Все это поднимает вопрос о лице Оруэлла, о том, как оно выглядело и что думали о нем люди. Сходство с версией Дон Кихота Доре, обнаруженное Энтони Пауэллом, было подмечено другими друзьями. Домохозяйка из Ист-Энда, встретившая его в 1930-х годах, мгновенно вспомнила Стэна Лорела. Несколько зрителей, от В. С. Притчетта до девятилетнего мальчика, который знал его в Саутволде, вспоминали "пронзительные" глаза. Что касается их обладателя, то отсутствие у Оруэлла интереса к своей внешности настолько очевидно, что может иногда показаться своего рода дендизмом по умолчанию. Позднее в его карьере просьбы о публичных фотографиях неизменно наталкивались на неприятности, и ослепительный портфель снимков, собранный его другом Верноном Ричардсом в квартире на Кэнонбери-сквер в 1946 году, является исключением, подтверждающим правило. Насколько нам известно, между съемками Ричардса и его смертью не было сделано больше ни одного портрета. И все же лицо Оруэлла, на мой взгляд, одна из самых необычных вещей в его облике, подверженная драматическим изменениям и переломам в течение одного десятилетия. Вы можете поставить его знаменитую фотографию у микрофона Би-би-си рядом с детскими снимками Будикомов и не понять, что это один и тот же человек.

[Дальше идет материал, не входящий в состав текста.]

-- ==== Sys2Proof/Certificates/Slice0/Obligations.lean ====
section
/-! DEFINITION. The statements for the provers, grouped as the files of spec/ are. Statements over `stepWith cfg` hold in
every configuration they name; `MachineStepIsThePseudocodeStep` carries them to `step`. -/

open Sys2Proof Sys2Proof.Machine

/-! ### Encodings (30_encoding.md) -/

/-- R53, R54: the bytes of the table, written out bit by bit, and two bytes that no row matches. -/
def Obligations.DecoderReadsTheTableBytes : Prop :=
  decode 0b00000000#8 = .off ∧ decode 0b00010001#8 = .out1 ∧ decode 0b00100010#8 = .out2 ∧
    decode 0b00110011#8 = .out3 ∧ decode 0b10011001#8 = .ign 0b10011001#8 ∧
    decode 0b10110011#8 = .ign 0b10110011#8

/-- R54, R55: with four distinct commands, decoding the encoding of a well-formed command gives it back, for every byte
IGN may carry. -/
def Obligations.DecodeOfEncodeGivesTheCommand : Prop :=
  ∀ cfg : Config, cfg.DistinctCommands → ∀ i : Instr, i.wellFormed cfg = true →
    cfg.decodeBytes (cfg.encode i) = .ok i

/-- R54, R56: whatever the decoder accepts is one byte, decodes to a well-formed command, and encodes back to itself. -/
def Obligations.EncodeOfDecodeGivesTheBytes : Prop :=
  ∀ (cfg : Config) (bytes : List Byte) (i : Instr), cfg.decodeBytes bytes = .ok i →
    i.wellFormed cfg = true ∧ cfg.encode i = bytes ∧ bytes.length = 1

/-- R53: "A decoder tests the four rows in any order, since the four match values are distinct". -/
def Obligations.RowOrderIsImmaterial : Prop :=
  ∀ cfg : Config, cfg.DistinctCommands → ∀ rows : List OpcodeRow, rows.Perm cfg.opcodeRows →
    ∀ b : Byte, lookupRows b rows = cfg.decodeInstr b

/-- R53, R54, R65: the table decoder and the mapping of R65 agree on every byte of every configuration. -/
def Obligations.TableDecoderAgreesWithTheMapping : Prop :=
  ∀ (cfg : Config) (b : Byte), (cfg.decodeInstr b).transition cfg = cfg.decodeCommand b ∧
    (cfg.decodeCommand b = none ↔ cfg.decodeInstr b = .ign b)

/-- R55: with four distinct commands, 252 byte values are ignored. -/
def Obligations.TwoHundredFiftyTwoBytesAreIgnored : Prop :=
  ∀ cfg : Config, cfg.DistinctCommands →
    (List.range 256).countP (fun n => (cfg.decodeCommand (BitVec.ofNat 8 n)).isNone) = 252

/-- R65: the five cases of `decode`, and the derived clause that the code is the status code of the state. -/
def Obligations.DecodeMapsTheFourCommands : Prop :=
  ∀ cfg : Config, cfg.DistinctCommands →
    cfg.decodeCommand cfg.cmdOff = some (.off, cfg.stOff) ∧
    cfg.decodeCommand cfg.cmdOut1 = some (.output1, cfg.stOut1) ∧
    cfg.decodeCommand cfg.cmdOut2 = some (.output2, cfg.stOut2) ∧
    cfg.decodeCommand cfg.cmdOut3 = some (.output3, cfg.stOut3) ∧
    (∀ b, cfg.recognised b = false → cfg.decodeCommand b = none) ∧
    ∀ b v c, cfg.decodeCommand b = some (v, c) → c = cfg.status v

/-! ### The commands (40_commands.md) -/

/-- R66: OFF from every state, a Halted one among them (log 27: exec looks at neither RUN nor IN_FLAG). The clause on
the output lines is the spec's decision D6. The clause on step leaves OUT_FLAG free, so with both flags set and an
empty agenda it rests on INBOUND being taken first (log 7, decision D10). -/
def Obligations.OffSetsOffAndReports : Prop :=
  decode 0x00#8 = .off ∧
  (∀ s : State, exec .off s = .next { s with os := .off, lc := some 0x00#8, outbuf := ⟨0x00#8, 0xDD#8⟩ }) ∧
  (∀ s t : State, exec .off s = .next t → ∀ k, outActive k t = false) ∧
  ∀ s : State, Running s → s.inFlag = true → s.inbuf = 0x00#8 → s.agenda = [] →
    step s = .next { s with os := .off, lc := some 0x00#8, outbuf := ⟨0x00#8, 0xDD#8⟩, inFlag := false }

Что общего у вас с ребенком пяти лет, чью фотографию ваша мать держит на каминной полке?" - спрашивает он в романе "Лев и единорог". В случае Оруэлла, даже физического сходства нет.

Деградация черт лица Оруэлла между детством и юностью просто шокирует. На фотографиях из Итона изображен пухлый, почти лунообразный мальчик, но на фотографии на паспорт 1927 года лицо уже впалое, изрезанное и с синюшным оттенком. В возрасте тридцати одного года на снимке, сделанном Деннисом Коллингсом в Истон Бэвентс, вдоль побережья от Саутволда, он выглядит на сорок с небольшим. В ряду испанских товарищей, снятых на летней школе МЛП три года спустя, он выглядит ближе к пятидесяти. Старые друзья, которые встречались с ним в конце 1930-х годов, были встревожены контрастом между мальчиком, которого они знали, и опустошенным фантомом с усами зубной щеткой. Самыми интересными его фотографиями являются около дюжины снимков, сделанных Ричардсом в квартире в Ислингтоне через шесть месяцев после публикации "Фермы животных". Есть один особенно поразительный портрет. На нем он сидит в кресле прямо и без выражения. Это бесстрастное лицо, спокойное, невозмутимое, ничем не выдающее себя, глаза прикованы ко всему и ни к чему, "полные силы и таинственного спокойствия". Так получилось, что именно так он описал Большого Брата.